[WHAT TO WORK ON]
Can you find the lines of the listing that include "hexp" and copy every one?
- - - -
/-! ## A result that a format has is left as it is -/

/-- A number of the grid is rounded to itself. -/
theorem roundsTo_of_grid {r : Rounding} {grid : ℝ → Prop} {even : Prop} {x v : ℝ} (h : RoundsTo r grid even x v)
    (hx : grid x) : v = x := by
  obtain ⟨-, h⟩ := h
  have down : RoundsDown grid x v → v = x := fun ⟨hle, hmax⟩ => le_antisymm hle (hmax x hx le_rfl)
  have up : RoundsUp grid x v → v = x := fun ⟨hle, hmin⟩ => le_antisymm (hmin x hx le_rfl) hle
  have near : |x - v| ≤ |x - x| → v = x := fun hd => by
    rw [sub_self, abs_zero] at hd
    exact (sub_eq_zero.1 (abs_nonpos_iff.1 hd)).symm
  cases r
  case rne => exact near (h x hx).1
  case rtz => exact (le_total 0 x).elim (fun h0 => down (h.1 h0)) (fun h0 => up (h.2 h0))
  case rdn => exact down h
  case rup => exact up h
  case rmm => exact near (h x hx).1

theorem expOf_le_of_finite {fm : Fmt} (d : Pattern fm) (hd : FiniteFp d) : expOf d ≤ (bias fm : Int) - fracBits fm := by
  have hmax : expField d < expMax fm := by
    rw [expField_eq, Nat.div_lt_iff_lt_mul (Nat.two_pow_pos _)]
    exact (finite_iff d).1 hd
  rw [expMax_eq] at hmax
  have hbias : 1 ≤ bias fm := by cases fm <;> decide
  unfold expOf expMin
  split <;> omega

/-- A finite number is at most the largest one, which is one unit below the bound of an overflow. -/
theorem abs_valueOf_le_of_finite {fm : Fmt} (d : Pattern fm) (hd : FiniteFp d) :
    |(valueOf d : ℝ)| ≤ 2 ^ (bias fm + 1) - 2 ^ (bias fm - fracBits fm) := by
  have hf : fracBits fm ≤ bias fm := by cases fm <;> decide
  have hsig : (sigOf d : ℝ) ≤ 2 ^ (fracBits fm + 1) - 1 := by
    have := sigOf_lt d
    rw [le_sub_iff_add_le]
    exact_mod_cast this
  have hexp : (2 : ℝ) ^ expOf d ≤ 2 ^ (bias fm - fracBits fm) := by
    rw [← zpow_natCast]
    exact zpow_le_two (by have := expOf_le_of_finite d hd; omega)
  rw [valueOf_real, abs_signedR _ _ (mul_nonneg (Nat.cast_nonneg _) (rpos _).le)]
  calc (sigOf d : ℝ) * 2 ^ expOf d
      ≤ (2 ^ (fracBits fm + 1) - 1) * 2 ^ (bias fm - fracBits fm) :=
        mul_le_mul hsig hexp (rpos _).le (le_trans (Nat.cast_nonneg _) hsig)
    _ = 2 ^ (bias fm + 1) - 2 ^ (bias fm - fracBits fm) := by
        rw [sub_mul, one_mul, ← pow_add, show fracBits fm + 1 + (bias fm - fracBits fm) = bias fm + 1 by omega]

theorem not_overflows_of_finite {fm : Fmt} (r : Rounding) (d : Pattern fm) (hd : FiniteFp d) :
    ¬ Overflows fm r (valueOf d : ℝ) :=
  not_reaches_of_le r _ _ _ (by positivity) (abs_valueOf_le_of_finite d hd)

theorem flagSet_eq_none {fl : FlagSet} (h : ∀ k < 5, fl.getLsbD k = false) : fl = noFlags :=
  BitVec.eq_of_getLsbD_eq fun k hk => by rw [h k hk]; simp [noFlags]

/-- A correctly rounded result is exact where the exact number is one of the format. -/
theorem isExactly_of_roundsCorrectly {fm : Fmt} {t : Tininess} {r : Rounding} {res : Pattern fm × FlagSet} {d : Pattern fm}
    (hd : FiniteFp d) (h : RoundsCorrectly fm t r (valueOf d : ℝ) res) : IsExactly res d := by
  have hover := not_overflows_of_finite r d hd
  obtain ⟨hfin, hround⟩ := h.within hover
  have hval : (valueOf res.1 : ℝ) = valueOf d := roundsTo_of_grid hround ⟨d, hd, rfl⟩
  have hNX : res.2.getLsbD 0 = false := by
    rw [Bool.eq_false_iff, ne_eq, h.inexact, not_not]
    exact ⟨hfin, hval⟩
  have hUF : res.2.getLsbD 1 = false := by
    rw [Bool.eq_false_iff, ne_eq, h.underflow, hNX]
    simp
  have hOF : res.2.getLsbD 2 = false := by rwa [Bool.eq_false_iff, ne_eq, h.overflow]
  obtain ⟨hDZ, hNV⟩ := h.others
  refine ⟨flagSet_eq_none fun k hk => ?_, hfin, Rat.cast_injective hval⟩
  interval_cases k <;> assumption

theorem isExactly_zero {fm : Fmt} {res : Pattern fm × FlagSet} {d : Pattern fm} {s : Bool}
    (h : res = (zeroBits fm s, noFlags)) (hd : valueOf d = 0) : IsExactly res d := by
  rw [h, ← zeroOf_eq]
  exact ⟨rfl, finite_zeroOf fm s, by rw [valueOf_zeroOf, hd]⟩

/-! ## Exact zeros (45_fp_compute R311) -/

theorem ieeeAdd_zero (fm : Fmt) (t : Tininess) (r : Rounding) (a b : Pattern fm) (ha : FiniteFp a) (hb : FiniteFp b)
    (h : valueOf a + valueOf b = 0) :
    ieeeAdd fm t r a b = (zeroBits fm (zeroSumSign r (signOf a) (signOf b)), noFlags) := by
  rw [ieeeAdd_of_finite fm t r a b ha hb]
  exact addExact_zero fm t r _ _ _ _ _ _ h

theorem ieeeSub_zero (fm : Fmt) (t : Tininess) (r : Rounding) (a b : Pattern fm) (ha : FiniteFp a) (hb : FiniteFp b)
    (h : valueOf a - valueOf b = 0) :
    ieeeSub fm t r a b = (zeroBits fm (zeroSumSign r (signOf a) (!signOf b)), noFlags) := by
  rw [ieeeSub, ← signOf_negate]
  exact ieeeAdd_zero fm t r a _ ha ((finite_negate b).2 hb) (by rwa [valueOf_negate, ← sub_eq_add_neg])

theorem ieeeMul_zero (fm : Fmt) (t : Tininess) (r : Rounding) (a b : Pattern fm) (ha : FiniteFp a) (hb : FiniteFp b)
    (h : valueOf a * valueOf b = 0) : ieeeMul fm t r a b = (zeroBits fm (signOf a != signOf b), noFlags) := by
  have hs : sigOf a * sigOf b = 0 := by
    rwa [mul_eq_zero, valueOf_eq_zero, valueOf_eq_zero, ← Nat.mul_eq_zero] at h
  rw [ieeeMul_of_finite fm t r a b ha hb, hs, roundPack_zero]

theorem ieeeFma_zero (fm : Fmt) (t : Tininess) (r : Rounding) (a b c : Pattern fm) (ha : FiniteFp a) (hb : FiniteFp b)
    (hc : FiniteFp c) (h : valueOf a * valueOf b + valueOf c = 0) :
    ieeeFma fm t r a b c = (zeroBits fm (zeroSumSign r (signOf a != signOf b) (signOf c)), noFlags) := by
  rw [ieeeFma_of_finite fm t r a b c ha hb hc]
  exact addExact_zero fm t r _ _ _ _ _ _ (by rwa [valueOf_mul])

theorem ieeeDiv_zero (fm : Fmt) (t : Tininess) (r : Rounding) (a b : Pattern fm) (ha : FiniteFp a) (hb : FiniteFp b)
    (hb0 : valueOf b ≠ 0) (h : valueOf a = 0) :
    ieeeDiv fm t r a b = (zeroBits fm (signOf a != signOf b), noFlags) := by
  have hz : isZero b = false := isZero_of_sigOf b (mt (valueOf_eq_zero b).2 hb0)
  have hq : quotientSig fm 0 (sigOf b) = 0 := by simp [quotientSig]
  rw [ieeeDiv_of_finite fm t r a b ha hb hz, (valueOf_eq_zero a).1 h, hq, roundPack_zero]

theorem ieeeSqrt_zero (fm : Fmt) (t : Tininess) (r : Rounding) (a : Pattern fm) (h : valueOf a = 0) :
    ieeeSqrt fm t r a = (a, noFlags) := if_pos ((sigOf_eq_zero a).1 ((valueOf_eq_zero a).1 h))

theorem ieeeConvert_zero (src dst : Fmt) (t : Tininess) (r : Rounding) (a : Pattern src) (ha : FiniteFp a)
    (h : valueOf a = 0) : ieeeConvert src dst t r a = (zeroBits dst (signOf a), noFlags) := by
  rw [ieeeConvert_of_finite src dst t r a ha, (valueOf_eq_zero a).1 h, roundPack_zero]

/-! ## Each operation is exact where it can be -/

section
variable {fm : Fmt} (t : Tininess) (r : Rounding) {a b c d : Pattern fm}

/-- A zero by its own rule, any other number by correct rounding. -/
theorem isExactly_of_value {res : Pattern fm × FlagSet} {x : ℝ} (hd : FiniteFp d) (hx : x = valueOf d)
    (hzero : valueOf d = 0 → IsExactly res d) (hround : x ≠ 0 → RoundsCorrectly fm t r x res) : IsExactly res d := by
  subst hx
  by_cases h0 : valueOf d = 0
  · exact hzero h0
  · exact isExactly_of_roundsCorrectly hd (hround (Rat.cast_ne_zero.2 h0))

theorem ieeeAdd_exact (ha : FiniteFp a) (hb : FiniteFp b) (hd : FiniteFp d) (h : valueOf a + valueOf b = valueOf d) :
    IsExactly (ieeeAdd fm t r a b) d :=
  isExactly_of_value t r hd (by rw [← h, Rat.cast_add])
    (fun h0 => isExactly_zero (ieeeAdd_zero fm t r a b ha hb (h.trans h0)) h0) (ieeeAdd_correct fm t r a b ha hb)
- - - -
[SOLUTION]
  have hexp : (2 : ℝ) ^ expOf d ≤ 2 ^ (bias fm - fracBits fm) := by
        mul_le_mul hsig hexp (rpos _).le (le_trans (Nat.cast_nonneg _) hsig)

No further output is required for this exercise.